--- TASK GOAL ---
Each line from the start of the data below through the one containing "def Ctx.setS (x" must be reproduced exactly.

--- DATA FOR REVIEW ---
★ ★ ★

-- ==== Sys2Proof/Machine/Ctx.lean ====
section
/-! DEFINITION. Operations on hardware contexts shared by every instruction and engine command (ch. 06, 07): registers, local windows, faults,
issue, and the end of an asynchronous operation. -/
namespace Sys2Proof.Machine
open Sys2Proof

/-! ### Registers of a context (R222, R223) -/

/-- The context with a CTX_ID. -/
def State.ctx (s : State) (c : Nat) : Ctx := SMap.get {} s.eng.ctxs c

/-- Scalar register r. -/
def Ctx.sr (x : Ctx) (r : Nat) : Nat := (SMap.get (0 : Word) x.s r).toNat

/-- Scalar register r written, modulo 2^64. -/
def Ctx.setS (x : Ctx) (r v : Nat) : Ctx := { x with s := SMap.set 0 x.s r (BitVec.ofNat 64 v) }

/-- The 64 lanes of vector register r. -/
def Ctx.vr (x : Ctx) (r : Nat) : List Nat := (SMap.slice (0 : Lane) x.v (64 * r) 64).map BitVec.toNat

/-- Vector register r written. -/
def Ctx.setV (x : Ctx) (r : Nat) (ls : List Nat) : Ctx :=
  { x with v := SMap.setRange 0 x.v (64 * r) ((ls.take 64).map (BitVec.ofNat 32)) }

/-- Predicate register p; p0 reads as all ones (R223). -/
def Ctx.pr (x : Ctx) (p : Nat) : Nat := if p = 0 then 2 ^ 64 - 1 else (SMap.get (0 : Word) x.p p).toNat

/-- Predicate register p written. -/
def Ctx.setP (x : Ctx) (p v : Nat) : Ctx := { x with p := SMap.set 0 x.p p (BitVec.ofNat 64 v) }

/-- Element (i, j) of accumulator tile t. -/
def Ctx.tile (x : Ctx) (t i j : Nat) : Nat := (SMap.get (0 : Lane) x.a (6144 * t + 96 * i + j)).toNat

/-- Element (i, j) of accumulator tile t written. -/
def Ctx.setTile (x : Ctx) (t i j v : Nat) : Ctx :=
  { x with a := SMap.set 0 x.a (6144 * t + 96 * i + j) (BitVec.ofNat 32 v) }

/-- Knot handle h. -/
def Ctx.handle (x : Ctx) (h : Nat) : Handle := SMap.get {} x.k h

/-- The engine, cluster and compute die of a context (R193). -/
def ctxEng (c : Nat) : Nat := c / 8
/-- Cluster number over all dies. -/
def ctxClu (c : Nat) : Nat := c / 32
/-- Compute die. -/
def ctxDie (c : Nat) : Nat := c / 512

/-! ### Local windows (R200, R242 to R244) -/

/-- Where n bytes at a local address lie: cluster memory or scratch, and the key of the first byte; none where they are not all in a window of
the context (R242). -/
def Ctx.locate (x : Ctx) (c a n : Nat) : Option (Bool × Nat) :=
  if 2 ^ 32 ≤ a then none
  else
    let off := a % 2 ^ 31
    if bit a 31 then
      (if 0 < x.cluSize ∧ off + n ≤ x.cluSize * 65536 then some (true, ctxClu c * 2 ^ 23 + x.cluBase * 65536 + off) else none)
    else
      (if off + n ≤ x.scrSize * 65536 then some (false, ctxEng c * 2 ^ 21 + x.scrBase * 65536 + off) else none)

/-- n bytes of local memory from a place.
[Marks: DESIGN CHOICE, log entry 4.] -/
def State.localBytes (s : State) (p : Bool × Nat) (n : Nat) : List Byte :=
  if p.1 then SMap.slice 0 s.eng.clu p.2 n else SMap.slice 0 s.eng.scratch p.2 n

/-- Bytes written to local memory from a place on. -/
def putLocal (p : Bool × Nat) (bs : List Byte) : Prog :=
  if p.1 then .eff (.cluR p.2 bs) else .eff (.scrR p.2 bs)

★ ★ ★

--- YOUR RESPONSE ---
-- ==== Sys2Proof/Machine/Ctx.lean ====
section
/-! DEFINITION. Operations on hardware contexts shared by every instruction and engine command (ch. 06, 07): registers, local windows, faults,
issue, and the end of an asynchronous operation. -/
namespace Sys2Proof.Machine
open Sys2Proof

/-! ### Registers of a context (R222, R223) -/

/-- The context with a CTX_ID. -/
def State.ctx (s : State) (c : Nat) : Ctx := SMap.get {} s.eng.ctxs c

/-- Scalar register r. -/
def Ctx.sr (x : Ctx) (r : Nat) : Nat := (SMap.get (0 : Word) x.s r).toNat

/-- Scalar register r written, modulo 2^64. -/
def Ctx.setS (x : Ctx) (r v : Nat) : Ctx := { x with s := SMap.set 0 x.s r (BitVec.ofNat 64 v) }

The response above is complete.